If these are not your real questions, leave me a comment, or edit the question, and I can try to update this answer so that it would be more helpful. I will answer each possible question in turn.
Unfortunately, I have no substantive knowledge of your subject area, and not too much about psychometrics, either. One thing to think about when making a questionnaire is whether all questions are actually getting at the same underlying issue. I'm guessing your goal is to tap different aspects of whether therapists are aware of, and employ, correct procedures for working with bilingual clients. To the extent that all items (i.e., questions) are measuring that, combining them is quite reasonable. This can be checked with Factor Analysis, although I don't know if that's within your skill set. Another possibility is to make several different 2-way cross-tabulation tables, and see if most of the counts lie on or near the diagonal.

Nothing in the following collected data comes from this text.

-- ==== Sys2Proof/Laws/State.lean ====
section
/-! SUPPORT. One lemma per field per update of the state and of a slot, so that no proof unfolds a record update. -/

namespace Sys2Proof.Machine

@[simp] theorem State.setSlot_now (s : State) (t : Nat) (v : Slot) : (s.setSlot t v).now = s.now := rfl
@[simp] theorem State.setSlot_cursor (s : State) (t : Nat) (v : Slot) : (s.setSlot t v).cursor = s.cursor := rfl
@[simp] theorem State.setSlot_tid (s : State) (t : Nat) (v : Slot) : (s.setSlot t v).tid = s.tid := rfl
@[simp] theorem State.setSlot_site (s : State) (t : Nat) (v : Slot) : (s.setSlot t v).site = s.site := rfl
@[simp] theorem State.setSlot_agenda (s : State) (t : Nat) (v : Slot) : (s.setSlot t v).agenda = s.agenda := rfl
@[simp] theorem State.setSlot_fresh (s : State) (t : Nat) (v : Slot) : (s.setSlot t v).fresh = s.fresh := rfl
@[simp] theorem State.setSlot_serial (s : State) (t : Nat) (v : Slot) : (s.setSlot t v).serial = s.serial := rfl
@[simp] theorem State.setSlot_mem (s : State) (t : Nat) (v : Slot) : (s.setSlot t v).mem = s.mem := rfl
@[simp] theorem State.setSlot_full (s : State) (t : Nat) (v : Slot) : (s.setSlot t v).full = s.full := rfl
@[simp] theorem State.setSlot_waits (s : State) (t : Nat) (v : Slot) : (s.setSlot t v).waits = s.waits := rfl
@[simp] theorem State.setSlot_cores (s : State) (t : Nat) (v : Slot) : (s.setSlot t v).cores = s.cores := rfl
@[simp] theorem State.setSlot_spires (s : State) (t : Nat) (v : Slot) : (s.setSlot t v).spires = s.spires := rfl
@[simp] theorem State.setSlot_net (s : State) (t : Nat) (v : Slot) : (s.setSlot t v).net = s.net := rfl
@[simp] theorem State.setSlot_kills (s : State) (t : Nat) (v : Slot) : (s.setSlot t v).kills = s.kills := rfl
@[simp] theorem State.setSlot_answers (s : State) (t : Nat) (v : Slot) : (s.setSlot t v).answers = s.answers := rfl
@[simp] theorem State.setSlot_die0 (s : State) (t : Nat) (v : Slot) : (s.setSlot t v).die0 = s.die0 := rfl
@[simp] theorem State.setSlot_die1 (s : State) (t : Nat) (v : Slot) : (s.setSlot t v).die1 = s.die1 := rfl
@[simp] theorem State.setSlot_queues (s : State) (t : Nat) (v : Slot) : (s.setSlot t v).queues = s.queues := rfl
@[simp] theorem State.setSlot_msix (s : State) (t : Nat) (v : Slot) : (s.setSlot t v).msix = s.msix := rfl
@[simp] theorem State.setSlot_barData (s : State) (t : Nat) (v : Slot) : (s.setSlot t v).barData = s.barData := rfl
@[simp] theorem State.setSlot_links (s : State) (t : Nat) (v : Slot) : (s.setSlot t v).links = s.links := rfl
@[simp] theorem State.setSlot_peerIn (s : State) (t : Nat) (v : Slot) : (s.setSlot t v).peerIn = s.peerIn := rfl
@[simp] theorem State.setSlot_peerOut (s : State) (t : Nat) (v : Slot) : (s.setSlot t v).peerOut = s.peerOut := rfl
@[simp] theorem State.setSlot_islands (s : State) (t : Nat) (v : Slot) : (s.setSlot t v).islands = s.islands := rfl
@[simp] theorem State.setSlot_ecc (s : State) (t : Nat) (v : Slot) : (s.setSlot t v).ecc = s.ecc := rfl
@[simp] theorem State.setSlot_bad (s : State) (t : Nat) (v : Slot) : (s.setSlot t v).bad = s.bad := rfl
@[simp] theorem State.setSlot_boots (s : State) (t : Nat) (v : Slot) : (s.setSlot t v).boots = s.boots := rfl
@[simp] theorem State.setSlot_leaf (s : State) (t : Nat) (v : Slot) : (s.setSlot t v).leaf = s.leaf := rfl
@[simp] theorem State.setSlot_dbgout (s : State) (t : Nat) (v : Slot) : (s.setSlot t v).dbgout = s.dbgout := rfl
@[simp] theorem State.setSlot_trig (s : State) (t : Nat) (v : Slot) : (s.setSlot t v).trig = s.trig := rfl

This would mean that therapists who give a higher rating in response to one question also give a higher response to another. Spearman's correlations could serve this purpose as well; again, you are looking for strong, positive correlations. Finding that they all correlate with each other suggests treating them as 1 construct (i.e., combining them) is a reasonable thing to do. Others on CV have more expertise with psychometrics, perhaps they will weigh in with better advice.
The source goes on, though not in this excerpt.